Adashek is new to the automotive industry, but brings a wealth of other experience to the table, including working on John Kerry’s presidential campaign and for the Clinton administration. A memory that stands out for him is supporting East Timor’s move to independence.

The ability to convey information effectively, rather than deep specialist knowledge, is what Adashek says is important — an attitude some would probably disagree with.

"If you’re a good communicator," he says, "you should be able to make the shift from industry to industry. I hadn’t been in tech before I joined Microsoft. I think there’s great benefit in having specialty in a [practice], say if you’re a crisis expert.

"That’s how I’m trying to build the team here, in a way that there’s going to be a group of experts really helping drive our communications function." 

Open-door approach

Adashek is responsible for the Nissan, Datsun and Infiniti brands. He has spent the first half-year in the job getting up to speed with the business and getting to know people. He says he is not one to issue decrees or make changes before having a clear understanding of the situation.

"I’m a firm believer that if you come in and say you’re going to make all these changes without taking the time to learn, you’re destined for failure," he says.

"It’s easy to dictate out to the field, but I’m not that one who has to live in that market. I have to count on our team of experts in the field. Something that resonates in the US may not resonate in Brazil."

Adashek reminds us of something more leaders would do well to consider: that effective communications for a brand stem from thinking in terms of a "two-way street" and having regular conversations with people at all levels internally.

It’s not a case of micromanaging, but being open and listening while giving people the freedom to do what they think is right.

Broadly speaking, the improvements Adashek wants to make revolve around implementing "a broader campaign-like mentality". Coming from the world of American politics, he says thinking in those terms has helped give clarity to his work.

That means even closer alignment of the communications and marketing functions, which already seem well-integrated at Nissan.

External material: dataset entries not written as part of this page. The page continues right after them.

-- ==== Sys2Proof/Machine/Counters.lean ====
section
/-!
DEFINITION. Bounded counters (10 R249-R256): BCINIT, BCDEC, BCINC, BCREAD, and what home does for them.
-/
namespace Sys2Proof.Machine

/-! ## The line at home (R249) -/

/-- Brings a counter line to home: ownership is recalled, and the line is in the slice. Its 192 bytes may lie on two
lines of physical memory. -/
def State.ctrTouch (s : State) (l : Loc) : State :=
  let s := (s.recall l.line).fill l
  let h := l.plus 191
  (s.recall h.line).fill h

/-- Whether any byte of a counter line is poisoned at home (R167, R249). -/
def State.ctrPoisoned (s : State) (l : Loc) : Bool :=
  s.isPoisoned l (192 - l.off) || (l.off != 0 && s.isPoisoned { l.plus 191 with off := 0 } l.off)

/-- What a change of the line at home means to others (R242, R258): copies elsewhere go, monitors are evaluated. [log 37] -/
def State.ctrChanged (s : State) (l : Loc) (core uid : Nat) : State :=
  let lines := if (l.plus 191).line = l.line then [l.line] else [l.line, (l.plus 191).line]
  let s := lines.foldl (fun s k =>
    let s := if l.die == dieOf core then s else s.dropRdc (dieOf core) k
    (s.invalidateSharers k (dieOf core) uid).dropL1 core k) s
  s.evalMonitors l 192

/-- Whether the line is initialised. -/
def State.ctrReady (s : State) (l : Loc) : Bool := s.ctrGet l 0x20 1 == 1

/-- Whether the line passes step 3 of R249 at home. -/
def State.ctrLegal (s : State) (l : Loc) : Bool :=
  s.ctrReady l && (List.range 158).all fun i => s.ctrGet l (0x22 + i) 1 == 0

def State.ctrAdd (s : State) (l : Loc) (n : Nat) : State := s.ctrPut l 0x00 8 ((s.ctrGet l 0x00 8 + n) % 2 ^ 64)

def State.ctrHold (s : State) (l : Loc) (k : Nat) (held : Bool) : State :=
  let h := s.ctrGet l 0x10 16
  if h.testBit k == held then s else s.ctrPut l 0x10 16 (if held then h + 2 ^ k else h - 2 ^ k)

/-- Gives a core an allowance, the most recently used; a 65th returns the least recently used to its home first. -/
def State.setAllowance (s : State) (core : Nat) (l : Loc) (amount : Nat) : State :=
  let others := (s.core core).allowances.filter (·.at_.byte != l.byte)
  let s := if others.length < Config.allowancesPerCore then s
    else match others.getLast? with
      | some a => ((s.ctrTouch a.at_).ctrAdd a.at_ a.amount).ctrHold a.at_ core false |>.dropAllowance core a.at_
      | none => s
  s.updCore core fun c =>
    { c with allowances := { at_ := l, amount := amount } :: c.allowances.filter (·.at_.byte != l.byte) }

/-! ## Operations -/

/-- What home does with a BCDEC request of n by core k (R252), which returns the core's allowance. [log 36] -/
def State.bcMiss (s : State) (l : Loc) (k n uid : Nat) : State × Nat :=
  let s := s.ctrTouch l
  if s.ctrPoisoned l then ((s.dropAllowance k l).useLost k, 0)
  else if !s.ctrReady l then (s.dropAllowance k l, 0)
  else
    let a := (s.allowanceOf k l).getD 0
    let s := ((s.dropAllowance k l).ctrAdd l a).ctrHold l k false
    let s := s.recallWhile l (fun r => r < n) 128
    let r := s.ctrGet l 0x00 8
    if r < n then (s.ctrChanged l k uid, 0)
    else
      let h := popNat (s.ctrGet l 0x10 16) 128
      let g := min (min r (max n (r / (h + 1)))) (n + 0xFFFFFFFF)
      let s := (s.ctrPut l 0x00 8 (r - g)).ctrHold l k true
      ((s.setAllowance k l (g - n)).ctrChanged l k uid, 1)

/-- BCINC of n by core k (R253). -/
def State.bcAdd (s : State) (l : Loc) (k n uid : Nat) : State :=
  match s.allowanceOf k l with
  | some a =>
    let a' := min (a + n) 0xFFFFFFFF
    let s := s.setAllowance k l a'
    if a + n = a' then s else ((s.ctrTouch l).ctrAdd l (a + n - a')).ctrChanged l k uid
  | none =>
    let s := s.ctrTouch l
    if s.ctrPoisoned l || !s.ctrReady l then s else (s.ctrAdd l n).ctrChanged l k uid

/-- BCREAD by core k (R254). -/
def State.bcExact (s : State) (l : Loc) (k uid : Nat) : State × Nat :=
  let s := s.ctrTouch l
  if s.ctrPoisoned l then (s.useLost k, 0)
  else if !s.ctrReady l then (s, 0)
  else
    let s := s.recallWhile l (fun _ => true) 128
    let r := s.ctrGet l 0x00 8
    let s := (s.ctrPut l 0x10 16 0).ctrPut l 0x08 8 r
    (s.ctrChanged l k uid, min r 0xFFFFFFFF)

/-- BCINIT at home, as one step (R250). -/
def State.bcStart (s : State) (l : Loc) (k uid a q : Nat) (members : CoreMask) : State :=
  let s := s.ctrTouch l
  let ms := (List.range Config.cores).filter fun c => members.getLsbD c
  let s := (List.range Config.cores).foldl (fun s c => s.dropAllowance c l) s
  let s := (s.ctrPut l 0x00 8 a).ctrPut l 0x08 8 ((a + q * ms.length) % 2 ^ 64)
  let s := ((s.ctrPut l 0x10 16 members.toNat).ctrPut l 0x20 1 1).ctrPut l 0x21 159 0
  (ms.foldl (fun s c => s.setAllowance c l q) s).ctrChanged l k uid

/-! ## Performing -/

/-- Whether the core has a miss request outstanding on the line (R256). -/
def State.missOutstanding (s : State) (core : Nat) (l : Loc) : Bool :=
  s.troupes.any fun t => t.core == core && t.ops.any fun o => o.lanes.any fun r =>
    !r.done && r.miss.isSome && (s.loc r.pa r.entry r.psize).byte == l.byte

/-- Whether a counter operation has a result (R251). -/
def MemOp.leavesValue (o : MemOp) : Bool :=
  match o.kind with
  | .bcDec | .bcRead => true
  | _ => false

/-- Ends a lane of a counter operation with its result, which is kept where the instruction waits for it (R167). -/
def State.bcDone (s : State) (uid id : Nat) (lane : Nat) (result : Nat) : State :=
  s.updTroupe uid fun t =>
    match t.op? id with
    | none => t
    | some o =>
      match o.lanes.find? (·.lane == lane) with
      | none => t
      | some r =>
        (if o.leavesValue && !o.sync then t.deliver o lane 1 result else t).putOp
          (o.setLane { r with done := true, data := if o.sync then BitVec.ofNat 128 result else r.data })

/-- Ends a lane of a counter operation that meets a poisoned line at home, where its instruction waits for it (R167). -/
def State.bcPoisoned (s : State) (uid : Nat) (o : MemOp) (r : LaneReq) : State :=
  s.updTroupe uid fun t => t.putOp (o.setLane { r with done := true, status := cPoisonConsumed })

/-- Whether that happens to a lane now. -/
def State.bcTraps (s : State) (o : MemOp) (l : Loc) : Bool := o.sync && s.ctrPoisoned l

/-- One lane of a counter operation (R252-R254): a BCDEC that misses sends its request home. -/
def State.performCounter (s : State) (t : Troupe) (o : MemOp) (r : LaneReq) : State :=
  let l := s.loc r.pa r.entry r.psize
  let n := r.data.toNat
  let k := t.core
  if r.miss.isSome || s.missOutstanding k l then s
  else
    match o.kind with
    | .bcDec =>
      if n = 0 then s.bcDone t.uid o.id r.lane 1
      else
        match s.allowanceOf k l with
        | some a =>
          if a ≥ n then (s.setAllowance k l (a - n)).bcDone t.uid o.id r.lane 1
          else s.updTroupe t.uid fun t => t.putOp (o.setLane { r with miss := some a })
        | none => s.updTroupe t.uid fun t => t.putOp (o.setLane { r with miss := some 0 })
    | .bcInc =>
      let s := if (s.allowanceOf k l).isSome then s else s.countReq t r
      (s.bcAdd l k n t.uid).bcDone t.uid o.id r.lane 0
    | .bcRead =>
      if s.bcTraps o l then s.bcPoisoned t.uid o r
      else
        let (s, v) := (s.countReq t r).bcExact l k t.uid
        ((s.dropOlder k l.line).dropOlder k (l.plus 191).line).bcDone t.uid o.id r.lane v
    | .bcInit members =>
      ((s.countReq t r).bcStart l k t.uid n r.cmp.toNat members).bcDone t.uid o.id r.lane 0
    | _ => s

def MemOp.isCounter (o : MemOp) : Bool :=
  match o.kind with
  | .bcDec | .bcInc | .bcRead | .bcInit _ => true
  | _ => false

/-- ATOMIC_PERFORM (R172): one access of an atomic, or one lane of a counter operation (R251); or all that are left, in
lane order. -/
def execAtomicPerform (uid id : Nat) (lane : Option Nat) (s : State) : Host.Outcome State Fault Refusal :=
  match (s.troupe? uid).bind (·.op? id) with
  | none => .next s
  | some o =>
    match o.kind with
    | .atomG | .atomSp => .next (s.performLanes uid id lane State.performAtomic)
    | _ => if o.isCounter then .next (s.performLanes uid id lane State.performCounter) else .next s

/-- BC_MISS_REQUEST (R252): home handles the request of a lane that missed. [log 36] -/
def execBcMissRequest (uid id lane : Nat) (s : State) : Host.Outcome State Fault Refusal :=
  match s.troupe? uid with
  | none => .next s
  | some t =>
    match (t.op? id).bind fun o => (o.lanes.find? fun r => r.lane == lane && r.miss.isSome && !r.done).map fun r => (o, r) with
    | none => .next s
    | some (o, r) =>
      let l := s.loc r.pa r.entry r.psize
      if s.bcTraps o l then .next (s.bcPoisoned uid o r)
      else
        let (s, v) := (s.countReq t r).bcMiss l t.core r.data.toNat uid
        .next (s.bcDone uid id lane v)

/-! ## Issue -/

/-- What the lanes of a counter operation come to (R249): each lane raises its first code, and the lowest traps (R91);
a page fault parks first. -/
def State.counterLanes (s : State) (t : Troupe) (lanes : List Nat) (check3 : Bool) (addr : Nat → Nat) :
    State × Lanes :=
  let (s, rs) := lanes.foldl (fun (s, rs) i =>
    if addr i % 192 != 0 then (s, rs ++ [(i, Option.none)])
    else
      let (s, r) := s.translateFor t (addr i) .rw
      (s, rs ++ [(i, some r)])) ((s, []) : State × List (Nat × Option Tr))
  let (s, tokens) := rs.foldl (fun (s, ks) (i, r) =>
    match r with
    | some .report => s.parkLane t (addr i) false ks
    | some .migrate => s.parkLane t (addr i) true ks
    | _ => (s, ks)) (s, [])
  if !tokens.isEmpty then (s, .wait tokens)
  else
    let raised := rs.filterMap fun (i, r) =>
      let a := BitVec.ofNat 64 (addr i)
      match r with
      | Option.none => some (i, cMisaligned, a)
      | some .denied => some (i, cPermission, a)
      | some (.ok pa e psize) =>
        let l := s.loc pa e psize
        if check3 && s.ctrPoisoned l then (if s.poisonTraps t then some (i, cPoisonConsumed, a) else none)
        else if check3 && (s.allowanceOf t.core l).isNone && !(s.ctrTouch l).ctrLegal l then some (i, cIllegalOperand, 0)
        else none
      | some _ => none
    match lowestTrap raised with
    | some (c, a, m) => (s, .trap c a m)
    | none =>
      (s, .go (rs.filterMap fun (i, r) => match r with
        | some (.ok pa e psize) => some (newReq i (addr i) pa e psize)
        | _ => none))

def counterShape (f : Fields) (dst : Dst) (b : Use) : Shape :=
  { dst := dst, long := true, a := .w32, b := b, ownXs := true, ownImm := true, immMask := 0x7FFFF,
    badField := Fields.xs f % 2 = 1 }

/-- Issues a counter operation of the lane set (R249, R251). -/
def counterIssue (f : Fields) (s : State) (t : Troupe) (kind : MemKind) (ld st : Bool) : Out :=
  awaitAccess s t <| match countFull s t ld st with
  | some p => .stay s t p
  | none =>
    let addr (i : Nat) : Nat := globalAddr (t.spair (Fields.xs f)) (t.a32 f i) (Fields.disp f 19)
    match s.counterLanes t t.lanes true addr with
    | (s', .trap c a m) => .trap s' (BitVec.ofNat 32 c) a m
    | (s', .wait ks) => .stay s' t (.fault ks)
    | (s', .go reqs) =>
      let reqs := reqs.map fun r => { r with data := (t.b32 f r.lane).setWidth 128 }
      let leaves := match kind with | .bcInc => false | _ => true
      let o : MemOp :=
        { id := t.nextOp, kind := kind, sub := 0, acquire := false, release := false, scope := 0,
          dest := if f.n || !leaves then none else some f.d.toNat, latch := t.pos.kLane % 4, act := t.actSerial,
          raisesLd := ld, raisesSt := st, lanes := reqs, samples := [], flags := 0, released := none,
          since := s'.clock.toNat, sync := ld && s'.poisonTraps t }
      let latch := if leaves then laneLatchOf t.act fun _ => 0 else .none
      if reqs.isEmpty then .done s' t latch else sendOp s' t o latch

/-- BCDEC (R251, R252). -/
def execBcdec (f : Fields) (s : State) : Host.Outcome State Fault Refusal :=
  issue false (counterShape f .lane .w32) f s fun t => counterIssue f s t .bcDec (!f.n) true
/-- BCINC (R251, R253). -/
def execBcinc (f : Fields) (s : State) : Host.Outcome State Fault Refusal :=
  issue false (counterShape f .none .w32) f s fun t => counterIssue f s t .bcInc false true
/-- BCREAD (R251, R254). -/
def execBcread (f : Fields) (s : State) : Host.Outcome State Fault Refusal :=
  issue false (counterShape f .lane .no) f s fun t => counterIssue f s t .bcRead true false

/-- BCINIT (R250). -/
def execBcinit (f : Fields) (s : State) : Host.Outcome State Fault Refusal :=
  let g := Fields.x f 18 18 == 1
  let gs := Fields.x f 17 15
  issue true { dst := .none, long := true, a := .w32, b := if g then .w32 else .no, ownXs := true, ownImm := true,
               immMask := 0x7FFFF, badModifier := !g && gs != 0, badField := Fields.xs f % 2 = 1 } f s fun t =>
    match countFull s t false true with
    | some p => .stay s t p
    | none =>
      let addr := globalAddr (t.spair (Fields.xs f)) 0 (Fields.disp f 15)
      match s.counterLanes t [0] false fun _ => addr with
      | (s', .trap c a _) => Out.code s' c a
      | (s', .wait ks) => .stay s' t (.fault ks)
      | (s', .go reqs) =>
        let members : CoreMask := if g then
            (match s'.company? t.cid with
             | some k => k.groups.getD gs 0
             | none => 0)
          else 0
        let reqs := reqs.map fun r =>
          { r with data := (t.ua f).setWidth 128, cmp := if g then (t.ub f).setWidth 64 else 0 }
        .done s' (t.addOp
          { id := t.nextOp, kind := .bcInit members, sub := 0, acquire := false, release := false, scope := 0,
            dest := none, latch := 0, act := t.actSerial, raisesLd := false, raisesSt := true, lanes := reqs,
            samples := [], flags := 0, released := none, since := s'.clock.toNat, sync := false }) .none

end Sys2Proof.Machine
end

"They are two separate functions but are incredibly close and aligned on the work we do. It’s no coincidence that the CMO [Roel de Vries] and I are next-door neighbours," Adashek explains.

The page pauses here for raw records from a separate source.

/-- R211: whether U's record fits. [log 53] -/
def upProjectionOk (u : Layout) (urt ukt lr k : Nat) : Bool :=
  (u.efmt == cFP32 || u.efmt == cBF16 || u.efmt == cFP16) && u.sform == 0
    && decide (128 * urt + lr ≤ u.rows) && decide (128 * ukt + k ≤ u.ext.getD 0 1)

/-- An operand from its parameters and the records read, of which it takes the first if it is global. -/
def takeOperand (sp : Bool) (src crd : Nat) (rs : List (Option Layout)) : Option (Operand × List (Option Layout)) :=
  if sp then some (.sp src crd, rs)
  else match rs with
    | some r :: rest => some (.glob r (crd % 2 ^ 20) (crd / 2 ^ 20), rest)
    | _ => none

/-- Whether an operand named by a record has the format and scale form of its role (R199). -/
def Operand.roleOk (o : Operand) (fmt sform : Nat) : Bool :=
  match o with
  | .sp _ _ => true
  | .glob r _ _ => r.efmt == fmt && r.sform == sform

/-- Steps 5 to 10 of R209. [log 15, 131] -/
def State.mmaChecks (s : State) (t : Troupe) (f : Fields) : MmaChecked :=
  let p (i : Nat) : Nat := t.param f i
  let asp := mmaAsp f
  let bsp := mmaBsp f
  let lat := mmaLat f
  let sm := bitsOf t.fmt.toNat 13 12
  let af := bitsOf t.fmt.toNat 3 0
  let bf := bitsOf t.fmt.toNat 7 4
  let k := p 4 % 2 ^ 17
  let lr := bitsOf (p 4) 26 17
  let urt := p 7 / 2 ^ 12
  let ukt := p 7 % 2 ^ 12
  let handles := (if asp then [] else [p 0]) ++ (if bsp then [] else [p 2]) ++ (if lat = 0 then [] else [p 6])
  match s.records t [] handles with
  | .wait s q => .wait s q
  | .trap c a => .trap c a
  | .got s rs =>
    match s.firstUnsealed rs with
    | some va => .trap cSealReject va
    | none =>
      let ls := (rs.zip handles).map fun ((_, bs), h) => parseLayout h bs
      let bBytes := if bsp then [] else (rs.drop (if asp then 0 else 1)).headD (0, []) |>.2
      match takeOperand asp (p 0) (p 1) ls with
      | none => .trap cIllegalOperand 0
      | some (a, ls) =>
        match takeOperand bsp (p 2) (p 3) ls with
        | none => .trap cIllegalOperand 0
        | some (b, ls) =>
          let u := ls.headD none
          let uOk := lat == 0 || (match u with | some u => upProjectionOk u urt ukt lr k | none => false)
          if !a.roleOk af (sformA sm) || !(lat == 1 || b.roleOk bf (sformB sm)) || !uOk then .trap cIllegalOperand 0
          else
            let nb := if lat = 0 then k else lr
            let sps := (if asp then [(p 0, p 1, af, k, scaleKindA sm)] else [])
              ++ (if bsp then [(p 2, p 3, bf, nb, scaleKindB sm)] else [])
            let uses := !(asp && bsp && lat == 0)
            let size := match s.company? t.cid with
              | some c => c.size
              | none => 0
            let spans := sps.flatMap fun (o, st, fm, n, sk) => operandSpans o st fm n sk
            match (sps.flatMap fun (o, st, _) => [o, st]).find? (· % 16 != 0) with
            | some x => .trap cMisaligned x
            | none =>
              match (sps.findSome? fun (o, st, fm, n, sk) => spansOutside size (operandSpans o st fm n sk)),
                    (if uses then rangeOutside size (p 5) Config.stagingBytes else none) with
              | some o, _ => .trap cSpadRange o
              | none, some o => .trap cSpadRange o
              | none, none =>
                if uses && spans.any (fun (o, n) => overlaps o n (p 5) Config.stagingBytes) then .trap cIllegalOperand 0
                else
                  .ok s { tile := mmaTile f, af := af, bf := bf, sm := sm, sat := t.fmt.getLsbD 14, a := a, b := b,
                          k := k, lr := lr, lat := lat, u := u, urt := urt, ukt := ukt, stg := p 5,
                          usesWindow := uses, bcast := mmaBc f, p2 := BitVec.ofNat 32 (p 2),
                          p3 := BitVec.ofNat 32 (p 3), brec := bBytes, members := [] }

But the important thing is that we all understand that if we use a broader communications and marketing approach, we are going to go much further in our efforts."

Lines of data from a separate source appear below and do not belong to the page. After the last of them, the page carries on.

-- ==== Sys2Proof/Machine/LaneFp.lean ====
section
/-!
DEFINITION. Lane FP32 instructions and special functions (04 R101-R104, R106).
-/
namespace Sys2Proof.Machine

/-- A short FP32 instruction of one source; B must be zr. -/
def fpUnary (f : Fields) (s : State) (op : Nat → Rounded) : Host.Outcome State Fault Refusal :=
  issue false { dst := .lane, a := .w32 } f s fun t => fpOut s t f fun i => op (t.a32 f i).toNat

/-- A short FP32 instruction of two sources. -/
def fpBinary (f : Fields) (s : State) (op : Nat → Nat → Rounded) : Host.Outcome State Fault Refusal :=
  issue false { dst := .lane, a := .w32, b := .w32 } f s fun t =>
    fpOut s t f fun i => op (t.a32 f i).toNat (t.b32 f i).toNat

/-- FCMP (R103): a mask triple, with the flags of the active lanes. -/
def fpCompare (f : Fields) (s : State) (cond : Nat) : Host.Outcome State Fault Refusal :=
  issue false { dst := .triple, a := .w32, b := .w32 } f s fun t =>
    let g (i : Nat) : Bool × Flags := fcmp cond (t.a32 f i).toNat (t.b32 f i).toNat
    laneTripleOut s (t.raise (activeFlags t fun i => (g i).2)) f fun i => (g i).1

/-- FADD (R101). -/
def execFadd (f : Fields) (s : State) : Host.Outcome State Fault Refusal := fpBinary f s fp32.add
/-- FSUB (R101). -/
def execFsub (f : Fields) (s : State) : Host.Outcome State Fault Refusal := fpBinary f s fp32.sub
/-- FMUL (R101). -/
def execFmul (f : Fields) (s : State) : Host.Outcome State Fault Refusal := fpBinary f s fp32.mul
/-- FFMA (R101): one rounding, C the addend. -/
def execFfma (f : Fields) (s : State) : Host.Outcome State Fault Refusal :=
  issue false { dst := .lane, long := true, a := .w32, b := .w32, c := .w32 } f s fun t =>
    fpOut s t f fun i => fp32.fma (t.a32 f i).toNat (t.b32 f i).toNat (t.c32 f i).toNat
/-- FMIN (R102, R33). -/
def execFmin (f : Fields) (s : State) : Host.Outcome State Fault Refusal := fpBinary f s (fp32.minmax false)
/-- FMAX (R102, R33). -/
def execFmax (f : Fields) (s : State) : Host.Outcome State Fault Refusal := fpBinary f s (fp32.minmax true)
/-- FCLASS (R102). -/
def execFclass (f : Fields) (s : State) : Host.Outcome State Fault Refusal := fpUnary f s fun a => ⟨fclass a, 0⟩
/-- FCPYS (R102). -/
def execFcpys (f : Fields) (s : State) : Host.Outcome State Fault Refusal :=
  issue false { dst := .lane, a := .w32, b := .w32 } f s fun t =>
    laneOut s t f fun i => fcpys (t.a32 f i) (t.b32 f i)
/-- FCMP.eq (R103). -/
def execFcmpEq (f : Fields) (s : State) : Host.Outcome State Fault Refusal := fpCompare f s 0
/-- FCMP.ne (R103). -/
def execFcmpNe (f : Fields) (s : State) : Host.Outcome State Fault Refusal := fpCompare f s 1
/-- FCMP.lt (R103). -/
def execFcmpLt (f : Fields) (s : State) : Host.Outcome State Fault Refusal := fpCompare f s 2
/-- FCMP.le (R103). -/
def execFcmpLe (f : Fields) (s : State) : Host.Outcome State Fault Refusal := fpCompare f s 3
/-- FCMP.gt (R103). -/
def execFcmpGt (f : Fields) (s : State) : Host.Outcome State Fault Refusal := fpCompare f s 4
/-- FCMP.ge (R103). -/
def execFcmpGe (f : Fields) (s : State) : Host.Outcome State Fault Refusal := fpCompare f s 5
/-- FCMP.uno (R103). -/
def execFcmpUno (f : Fields) (s : State) : Host.Outcome State Fault Refusal := fpCompare f s 6
/-- FCMP.ord (R103). -/
def execFcmpOrd (f : Fields) (s : State) : Host.Outcome State Fault Refusal := fpCompare f s 7
/-- FRND.rn (R104). -/
def execFrndRn (f : Fields) (s : State) : Host.Outcome State Fault Refusal := fpUnary f s (frnd .rn)
/-- FRND.rz (R104). -/
def execFrndRz (f : Fields) (s : State) : Host.Outcome State Fault Refusal := fpUnary f s (frnd .rz)
/-- FRND.rd (R104). -/
def execFrndRd (f : Fields) (s : State) : Host.Outcome State Fault Refusal := fpUnary f s (frnd .rd)
/-- FRND.ru (R104). -/
def execFrndRu (f : Fields) (s : State) : Host.Outcome State Fault Refusal := fpUnary f s (frnd .ru)
/-- FRCP (R106). -/
def execFrcp (f : Fields) (s : State) : Host.Outcome State Fault Refusal := fpUnary f s frcp
/-- FRSQ (R106). -/
def execFrsq (f : Fields) (s : State) : Host.Outcome State Fault Refusal := fpUnary f s frsq
/-- FSQRT (R106). -/
def execFsqrt (f : Fields) (s : State) : Host.Outcome State Fault Refusal := fpUnary f s fsqrt
/-- FEX2 (R106). -/
def execFex2 (f : Fields) (s : State) : Host.Outcome State Fault Refusal := fpUnary f s fex2
/-- FLG2 (R106). -/
def execFlg2 (f : Fields) (s : State) : Host.Outcome State Fault Refusal := fpUnary f s flg2
/-- FSIN (R106). -/
def execFsin (f : Fields) (s : State) : Host.Outcome State Fault Refusal := fpUnary f s fsin
/-- FCOS (R106). -/
def execFcos (f : Fields) (s : State) : Host.Outcome State Fault Refusal := fpUnary f s fcos
/-- FTANH (R106). -/
def execFtanh (f : Fields) (s : State) : Host.Outcome State Fault Refusal := fpUnary f s ftanh

end Sys2Proof.Machine
end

It all starts with staff involvement and interest though. "We can’t have a successful campaign if we can’t engage our employees on it," he says. "If they can’t engage, how do we expect the outside world to understand what we’re doing?"

Proving worth

In terms of KPIs, Adashek says he is working to understand how communications can support business objectives more directly. When working on Walmart while at Edelman, he said he learnt a simple but important lesson: if something doesn’t help sell even one more product, it’s probably not worth doing.

"So I make sure we’re working to tell a story that’s working to sell more products," he says. Nissan’s Media Center will remain an important part of this.

He points to a statistic that "by 2019 90 percent of content on the internet is expected to be video-based. So that says to me right there the importance of the Media Center."

Despite Volkswagen’s ongoing headache as a result of its emissions-rigging, Adashek doesn’t lose sleep over the prospect of crises. "I fundamentally believe there are not a lot of crises," he says.

"There are a lot of issues, but few fully-fledged crises. I’m not going to talk about the competition. But if it’s something so significant that it affects your business, that’s a crisis in my view."

When dealing with any issue, an external viewpoint from a third party counsel is extremely important, he says. "But the key is responsiveness. I’m not a fan of ‘no comment’."

Consultancies Nissan works with include Ketchum, StrataComm, Teneo and Edelman. What he looks for most is proactivity, creative thinking and the ability to collaborate—all of which are tall orders, if we’re going to be honest.

"There will be times when agencies are going to have to work with other agencies, and everyone’s going to have to play nice in the same box together. We’re all here for the same reason: the benefit of Nissan’s shareholders, customers and employees.

"This is a key thing I’m going to be looking for. I’ve seen it be challenging but also very successful in some instances. If you’re explicit from the beginning, it can be successful."